Member of the U.S. House of Representatives from Illinois' 9th district
- In office January 3, 1941 – January 3, 1945
- Preceded by: James McAndrews
- Succeeded by: Alexander J. Resa

Personal details
- Born: November 10, 1880 Cadiz, Ohio, US
- Died: December 27, 1980 (aged 100) Washington, D.C., US
- Party: Republican
- Profession: Banker and real estate developer

= Charles S. Dewey =

American politician and banker (1880-1980)

Charles Schuveldt Dewey (November 10, 1880 - December 27, 1980) was a banker and politician from Illinois. The cousin of George Dewey, Charles S. Dewey entered the real estate business in Chicago, Illinois, in 1905. He served in the United States Navy during World War I. In 1920, he began a career in banking as vice president of the Northern Trust Company of Chicago. Four years later, Andrew W. Mellon appointed Dewey an Assistant Secretary of the Treasury. A committee led by Dewey standardized the portraits and dimensions of American currency; the dimensions are still in use today.

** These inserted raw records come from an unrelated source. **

-- ==== Sys2Proof/Machine/Dispatch.lean ====
section
/-! DEFINITION. One arm for each command, each a call of its meaning. -/

namespace Sys2Proof.Machine

def exec (i : Instr) (s : State) : Host.Outcome State Fault Refusal :=
  match i with
  | .powerUp faults levels => Sys2Proof.Machine.execPowerUp faults levels s
  | .telegramReceived kind tag body check => Sys2Proof.Machine.execTelegramReceived kind tag body check s
  | .interByteTimeout late => Sys2Proof.Machine.execInterByteTimeout late s
  | .lineBreak => Sys2Proof.Machine.execLineBreak s
  | .silenceExpiry => Sys2Proof.Machine.execSilenceExpiry s
  | .transmitNextTelegram => Sys2Proof.Machine.execTransmitNextTelegram s
  | .unknownKindRequest => Sys2Proof.Machine.execUnknownKindRequest s
  | .readIdent => Sys2Proof.Machine.execReadIdent s
  | .readCampaign => Sys2Proof.Machine.execReadCampaign s
  | .readSection => Sys2Proof.Machine.execReadSection s
  | .readSteam => Sys2Proof.Machine.execReadSteam s
  | .readUnit => Sys2Proof.Machine.execReadUnit s
  | .readTrips => Sys2Proof.Machine.execReadTrips s
  | .readCapture => Sys2Proof.Machine.execReadCapture s
  | .readChannel => Sys2Proof.Machine.execReadChannel s
  | .readSiteRecord => Sys2Proof.Machine.execReadSiteRecord s
  | .openCampaign => Sys2Proof.Machine.execOpenCampaign s
  | .closeCampaign => Sys2Proof.Machine.execCloseCampaign s
  | .resumeCampaign => Sys2Proof.Machine.execResumeCampaign s
  | .advance => Sys2Proof.Machine.execAdvance s
  | .hold => Sys2Proof.Machine.execHold s
  | .release => Sys2Proof.Machine.execRelease s
  | .adopt => Sys2Proof.Machine.execAdopt s
  | .excludeSection => Sys2Proof.Machine.execExclude s
  | .includeSection => Sys2Proof.Machine.execInclude s
  | .setLinks => Sys2Proof.Machine.execSetLinks s
  | .setLimits => Sys2Proof.Machine.execSetLimits s
  | .setTiming => Sys2Proof.Machine.execSetTiming s
  | .setModeSection => Sys2Proof.Machine.execSetModeSection s
  | .setModeCampaign => Sys2Proof.Machine.execSetModeCampaign s
  | .setBudget => Sys2Proof.Machine.execSetBudget s
  | .liftCeiling => Sys2Proof.Machine.execLiftCeiling s
  | .returnUnit => Sys2Proof.Machine.execReturnUnit s
  | .setUnits => Sys2Proof.Machine.execSetUnits s
  | .setGroup => Sys2Proof.Machine.execSetGroup s
  | .forceTrip => Sys2Proof.Machine.execForceTrip s
  | .clearTrip => Sys2Proof.Machine.execClearTrip s
  | .setCapture => Sys2Proof.Machine.execSetCapture s
  | .setReporting => Sys2Proof.Machine.execSetReporting s
  | .writeSitePart => Sys2Proof.Machine.execWriteSitePart s
  | .commitSiteRecord => Sys2Proof.Machine.execCommitSiteRecord s
  | .siteRecordWriteDone => Sys2Proof.Machine.execSiteRecordWriteDone s
  | .markWriteComplete => Sys2Proof.Machine.execMarkWriteComplete s
  | .clockAdvance => Sys2Proof.Machine.execClockAdvance s
  | .conditioningExpiry sec => Sys2Proof.Machine.execConditioningExpiry sec s
  | .lagCompletion sec up => Sys2Proof.Machine.execLagCompletion sec up s
  | .channelSample channel raw => Sys2Proof.Machine.execChannelSample channel raw s
  | .scanRoundComplete => Sys2Proof.Machine.execScanRoundComplete s
  | .faultInputActive unit => Sys2Proof.Machine.execFaultInputActive unit s
  | .faultInputInactive unit => Sys2Proof.Machine.execFaultInputInactive unit s
  | .unitSupervisorTick => Sys2Proof.Machine.execUnitSupervisorTick s
  | .recoveryWindowExpiry unit => Sys2Proof.Machine.execRecoveryWindowExpiry unit s
  | .tripInputActive input => Sys2Proof.Machine.execTripInputActive input s
  | .tripInputInactive input => Sys2Proof.Machine.execTripInputInactive input s
  | .telegramDiscardedInAssembly why => Sys2Proof.Machine.execTelegramDiscarded why s
  | .lineReturnToIdle => Sys2Proof.Machine.execLineReturnToIdle s
  | .powerLoss => Sys2Proof.Machine.execPowerLoss s

end Sys2Proof.Machine
end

Dewey resigned from the Treasury in 1927 to take a role as a financial adviser to the Polish government. Returning to Chicago in 1931 to join the Colgate-Palmolive Peet Company, Dewey remained in the city after the company moved to New York City. Overseeing the Milwaukee Avenue Bank, Dewey ran for election to the United States House of Representatives in 1938. Although defeated, Dewey managed to be elected in the two subsequent elections to Illinois's 9th congressional district. After another defeat in 1944, Dewey took a position as vice president with Chase National Bank. In 1948, Dewey served on a Marshall Plan committee. He retired from public life in the 1950s and oversaw the early stages of the Washington Hospital Center merger.

==Biography==
Charles Schuveldt Dewey, a cousin of George Dewey, was born in Cadiz, Ohio, on November 10, 1880, to a prominent family. Dewey moved in infancy to Chicago, Illinois. He attended public schools, St. Paul's School, Concord, New Hampshire, and Yale University, where he contributed to campus humor magazine The Yale Record and was a member of St. Anthony Hall. After graduating from Yale in 1904, he engaged in the real estate business in Chicago, Illinois, from 1905 to 1917 served in the United States Navy from 1917 through 1919, being honorably discharged with the rank of senior lieutenant. He served as vice president of the Northern Trust Company of Chicago from 1920 to 1924.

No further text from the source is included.